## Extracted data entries
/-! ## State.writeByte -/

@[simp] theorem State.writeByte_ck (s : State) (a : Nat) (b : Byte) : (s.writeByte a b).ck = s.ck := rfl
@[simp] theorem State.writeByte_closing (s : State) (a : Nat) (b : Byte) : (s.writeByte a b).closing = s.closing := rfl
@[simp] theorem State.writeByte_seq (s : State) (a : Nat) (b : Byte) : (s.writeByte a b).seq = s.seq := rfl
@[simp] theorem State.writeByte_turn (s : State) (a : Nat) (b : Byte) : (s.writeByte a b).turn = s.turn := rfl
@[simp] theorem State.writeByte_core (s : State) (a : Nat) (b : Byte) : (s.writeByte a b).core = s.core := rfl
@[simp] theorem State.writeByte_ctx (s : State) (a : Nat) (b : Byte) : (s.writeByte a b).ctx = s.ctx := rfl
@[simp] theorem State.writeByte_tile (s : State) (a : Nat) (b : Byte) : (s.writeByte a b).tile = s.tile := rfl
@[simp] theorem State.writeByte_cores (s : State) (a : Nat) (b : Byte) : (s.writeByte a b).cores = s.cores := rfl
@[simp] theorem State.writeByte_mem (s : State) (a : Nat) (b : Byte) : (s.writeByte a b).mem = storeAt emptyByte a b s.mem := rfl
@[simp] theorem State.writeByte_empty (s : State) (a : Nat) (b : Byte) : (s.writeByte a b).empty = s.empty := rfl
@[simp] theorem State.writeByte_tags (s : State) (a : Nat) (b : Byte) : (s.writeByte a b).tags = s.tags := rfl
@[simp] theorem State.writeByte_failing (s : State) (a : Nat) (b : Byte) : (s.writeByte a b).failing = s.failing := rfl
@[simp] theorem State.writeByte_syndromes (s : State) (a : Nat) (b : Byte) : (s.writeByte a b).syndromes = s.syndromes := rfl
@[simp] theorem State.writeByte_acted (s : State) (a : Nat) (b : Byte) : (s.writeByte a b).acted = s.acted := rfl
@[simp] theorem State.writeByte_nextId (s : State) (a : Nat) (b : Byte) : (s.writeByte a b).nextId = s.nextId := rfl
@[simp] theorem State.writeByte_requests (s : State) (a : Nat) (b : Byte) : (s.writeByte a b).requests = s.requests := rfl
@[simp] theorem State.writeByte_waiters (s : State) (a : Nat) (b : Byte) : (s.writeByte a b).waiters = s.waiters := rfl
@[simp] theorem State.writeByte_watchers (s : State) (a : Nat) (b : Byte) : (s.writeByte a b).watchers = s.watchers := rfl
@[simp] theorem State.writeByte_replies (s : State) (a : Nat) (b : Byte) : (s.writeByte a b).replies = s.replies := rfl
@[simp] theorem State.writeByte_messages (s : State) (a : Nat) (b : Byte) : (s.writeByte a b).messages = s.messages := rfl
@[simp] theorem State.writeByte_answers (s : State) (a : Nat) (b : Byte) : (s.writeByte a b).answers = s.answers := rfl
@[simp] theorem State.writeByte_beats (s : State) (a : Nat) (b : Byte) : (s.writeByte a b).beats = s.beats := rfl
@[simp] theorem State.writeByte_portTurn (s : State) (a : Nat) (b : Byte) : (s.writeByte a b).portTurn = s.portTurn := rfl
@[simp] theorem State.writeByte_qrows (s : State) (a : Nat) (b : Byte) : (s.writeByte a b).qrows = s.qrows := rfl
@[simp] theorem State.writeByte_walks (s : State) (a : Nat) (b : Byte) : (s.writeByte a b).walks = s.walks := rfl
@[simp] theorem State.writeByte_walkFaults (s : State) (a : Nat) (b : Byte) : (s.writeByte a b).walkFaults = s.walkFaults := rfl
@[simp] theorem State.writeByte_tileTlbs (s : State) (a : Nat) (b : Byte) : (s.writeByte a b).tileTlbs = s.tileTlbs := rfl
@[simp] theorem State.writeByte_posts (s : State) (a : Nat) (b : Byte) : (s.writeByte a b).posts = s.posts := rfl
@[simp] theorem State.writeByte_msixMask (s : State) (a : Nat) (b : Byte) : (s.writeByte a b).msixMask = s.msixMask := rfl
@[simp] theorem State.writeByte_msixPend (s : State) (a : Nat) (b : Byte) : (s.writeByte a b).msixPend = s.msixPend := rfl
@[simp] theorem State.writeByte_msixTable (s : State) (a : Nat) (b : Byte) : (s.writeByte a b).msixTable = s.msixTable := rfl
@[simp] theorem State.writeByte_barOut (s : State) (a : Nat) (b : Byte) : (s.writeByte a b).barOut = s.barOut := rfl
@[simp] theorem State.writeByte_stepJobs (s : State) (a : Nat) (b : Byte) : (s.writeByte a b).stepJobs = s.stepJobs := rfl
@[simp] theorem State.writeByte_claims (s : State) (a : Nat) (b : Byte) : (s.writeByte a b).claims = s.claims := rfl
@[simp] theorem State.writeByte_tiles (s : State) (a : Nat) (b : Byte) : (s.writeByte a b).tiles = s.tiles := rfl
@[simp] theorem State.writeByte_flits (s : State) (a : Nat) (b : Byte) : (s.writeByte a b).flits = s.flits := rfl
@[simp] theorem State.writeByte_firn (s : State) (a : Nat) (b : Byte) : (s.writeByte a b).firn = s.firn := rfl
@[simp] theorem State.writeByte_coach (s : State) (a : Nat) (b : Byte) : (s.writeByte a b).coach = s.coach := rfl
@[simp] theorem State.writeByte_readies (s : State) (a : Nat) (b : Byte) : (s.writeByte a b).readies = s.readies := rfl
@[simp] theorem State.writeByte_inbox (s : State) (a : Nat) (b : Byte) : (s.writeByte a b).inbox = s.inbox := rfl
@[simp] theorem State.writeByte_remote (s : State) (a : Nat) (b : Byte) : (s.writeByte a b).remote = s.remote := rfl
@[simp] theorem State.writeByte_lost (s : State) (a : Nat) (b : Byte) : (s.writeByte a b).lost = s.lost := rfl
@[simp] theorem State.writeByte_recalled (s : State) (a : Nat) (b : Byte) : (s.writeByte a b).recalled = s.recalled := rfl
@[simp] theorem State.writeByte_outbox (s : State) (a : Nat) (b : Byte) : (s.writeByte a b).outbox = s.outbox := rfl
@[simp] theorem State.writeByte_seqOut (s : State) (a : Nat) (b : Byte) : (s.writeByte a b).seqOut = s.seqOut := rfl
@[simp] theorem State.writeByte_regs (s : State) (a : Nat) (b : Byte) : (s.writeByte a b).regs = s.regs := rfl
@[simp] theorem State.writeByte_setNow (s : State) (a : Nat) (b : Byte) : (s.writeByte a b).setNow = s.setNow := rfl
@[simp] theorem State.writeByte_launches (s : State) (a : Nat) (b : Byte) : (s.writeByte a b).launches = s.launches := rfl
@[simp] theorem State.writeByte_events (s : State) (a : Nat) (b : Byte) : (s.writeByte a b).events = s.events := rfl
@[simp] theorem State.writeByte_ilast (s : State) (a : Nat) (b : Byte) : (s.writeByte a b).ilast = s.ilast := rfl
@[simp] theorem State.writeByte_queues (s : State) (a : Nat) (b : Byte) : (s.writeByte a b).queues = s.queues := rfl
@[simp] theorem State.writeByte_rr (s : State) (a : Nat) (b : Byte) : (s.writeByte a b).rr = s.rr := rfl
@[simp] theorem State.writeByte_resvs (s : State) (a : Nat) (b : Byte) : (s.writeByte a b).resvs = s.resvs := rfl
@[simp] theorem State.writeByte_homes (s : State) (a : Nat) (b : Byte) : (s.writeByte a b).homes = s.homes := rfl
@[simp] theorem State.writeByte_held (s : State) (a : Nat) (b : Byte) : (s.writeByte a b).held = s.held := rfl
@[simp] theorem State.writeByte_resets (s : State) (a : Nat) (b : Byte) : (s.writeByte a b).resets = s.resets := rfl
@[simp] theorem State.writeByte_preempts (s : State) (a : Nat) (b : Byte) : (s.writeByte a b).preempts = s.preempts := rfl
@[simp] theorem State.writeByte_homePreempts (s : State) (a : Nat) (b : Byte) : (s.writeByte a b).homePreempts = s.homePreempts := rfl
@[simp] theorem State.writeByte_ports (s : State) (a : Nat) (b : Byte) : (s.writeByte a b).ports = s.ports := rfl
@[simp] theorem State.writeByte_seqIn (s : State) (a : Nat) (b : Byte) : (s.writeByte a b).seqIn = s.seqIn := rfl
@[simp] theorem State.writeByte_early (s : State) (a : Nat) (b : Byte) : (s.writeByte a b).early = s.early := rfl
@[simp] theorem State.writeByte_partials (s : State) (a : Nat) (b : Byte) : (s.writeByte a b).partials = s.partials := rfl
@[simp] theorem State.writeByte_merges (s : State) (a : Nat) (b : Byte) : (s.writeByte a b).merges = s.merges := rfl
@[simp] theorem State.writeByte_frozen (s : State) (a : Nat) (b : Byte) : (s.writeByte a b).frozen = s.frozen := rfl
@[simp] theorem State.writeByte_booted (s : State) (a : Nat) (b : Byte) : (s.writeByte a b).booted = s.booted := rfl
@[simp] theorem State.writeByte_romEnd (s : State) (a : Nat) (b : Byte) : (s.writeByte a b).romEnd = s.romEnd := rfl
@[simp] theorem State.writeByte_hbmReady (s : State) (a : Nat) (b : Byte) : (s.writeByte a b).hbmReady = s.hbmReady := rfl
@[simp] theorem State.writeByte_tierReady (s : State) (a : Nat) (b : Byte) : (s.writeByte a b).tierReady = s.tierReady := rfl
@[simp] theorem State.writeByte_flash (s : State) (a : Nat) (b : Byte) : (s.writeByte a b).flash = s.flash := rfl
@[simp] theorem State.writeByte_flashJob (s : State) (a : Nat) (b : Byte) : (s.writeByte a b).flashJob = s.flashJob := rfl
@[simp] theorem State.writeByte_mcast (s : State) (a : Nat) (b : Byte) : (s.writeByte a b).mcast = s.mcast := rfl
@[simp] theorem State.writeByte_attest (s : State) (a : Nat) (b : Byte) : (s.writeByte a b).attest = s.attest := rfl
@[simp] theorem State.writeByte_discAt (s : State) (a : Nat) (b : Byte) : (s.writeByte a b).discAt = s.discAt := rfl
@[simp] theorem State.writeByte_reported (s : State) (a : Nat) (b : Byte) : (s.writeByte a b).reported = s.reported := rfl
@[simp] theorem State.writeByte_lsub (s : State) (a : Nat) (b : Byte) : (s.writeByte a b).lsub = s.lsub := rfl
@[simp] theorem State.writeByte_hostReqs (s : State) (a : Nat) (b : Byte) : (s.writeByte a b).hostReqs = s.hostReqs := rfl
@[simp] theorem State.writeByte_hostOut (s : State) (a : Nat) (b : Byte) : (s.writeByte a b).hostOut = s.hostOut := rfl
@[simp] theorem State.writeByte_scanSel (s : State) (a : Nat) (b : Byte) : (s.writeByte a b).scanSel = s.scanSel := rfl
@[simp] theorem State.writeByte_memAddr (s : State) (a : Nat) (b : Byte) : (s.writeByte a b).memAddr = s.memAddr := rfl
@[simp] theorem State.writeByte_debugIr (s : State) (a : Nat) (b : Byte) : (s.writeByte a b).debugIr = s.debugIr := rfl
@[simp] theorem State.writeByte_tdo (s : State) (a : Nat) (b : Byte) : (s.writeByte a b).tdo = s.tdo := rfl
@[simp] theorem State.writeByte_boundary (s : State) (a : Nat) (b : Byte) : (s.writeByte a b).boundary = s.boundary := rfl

## WHAT IS REQUIRED
Set down, exactly as they appear above, all lines from the one that has "s.setNow := rfl" down to the one that has "s.partials := rfl", including those two and no others.

## EXERCISE SOLUTION
@[simp] theorem State.writeByte_setNow (s : State) (a : Nat) (b : Byte) : (s.writeByte a b).setNow = s.setNow := rfl
@[simp] theorem State.writeByte_launches (s : State) (a : Nat) (b : Byte) : (s.writeByte a b).launches = s.launches := rfl
@[simp] theorem State.writeByte_events (s : State) (a : Nat) (b : Byte) : (s.writeByte a b).events = s.events := rfl
@[simp] theorem State.writeByte_ilast (s : State) (a : Nat) (b : Byte) : (s.writeByte a b).ilast = s.ilast := rfl
@[simp] theorem State.writeByte_queues (s : State) (a : Nat) (b : Byte) : (s.writeByte a b).queues = s.queues := rfl
@[simp] theorem State.writeByte_rr (s : State) (a : Nat) (b : Byte) : (s.writeByte a b).rr = s.rr := rfl
@[simp] theorem State.writeByte_resvs (s : State) (a : Nat) (b : Byte) : (s.writeByte a b).resvs = s.resvs := rfl
@[simp] theorem State.writeByte_homes (s : State) (a : Nat) (b : Byte) : (s.writeByte a b).homes = s.homes := rfl
@[simp] theorem State.writeByte_held (s : State) (a : Nat) (b : Byte) : (s.writeByte a b).held = s.held := rfl
@[simp] theorem State.writeByte_resets (s : State) (a : Nat) (b : Byte) : (s.writeByte a b).resets = s.resets := rfl
@[simp] theorem State.writeByte_preempts (s : State) (a : Nat) (b : Byte) : (s.writeByte a b).preempts = s.preempts := rfl
@[simp] theorem State.writeByte_homePreempts (s : State) (a : Nat) (b : Byte) : (s.writeByte a b).homePreempts = s.homePreempts := rfl
@[simp] theorem State.writeByte_ports (s : State) (a : Nat) (b : Byte) : (s.writeByte a b).ports = s.ports := rfl
@[simp] theorem State.writeByte_seqIn (s : State) (a : Nat) (b : Byte) : (s.writeByte a b).seqIn = s.seqIn := rfl
@[simp] theorem State.writeByte_early (s : State) (a : Nat) (b : Byte) : (s.writeByte a b).early = s.early := rfl
@[simp] theorem State.writeByte_partials (s : State) (a : Nat) (b : Byte) : (s.writeByte a b).partials = s.partials := rfl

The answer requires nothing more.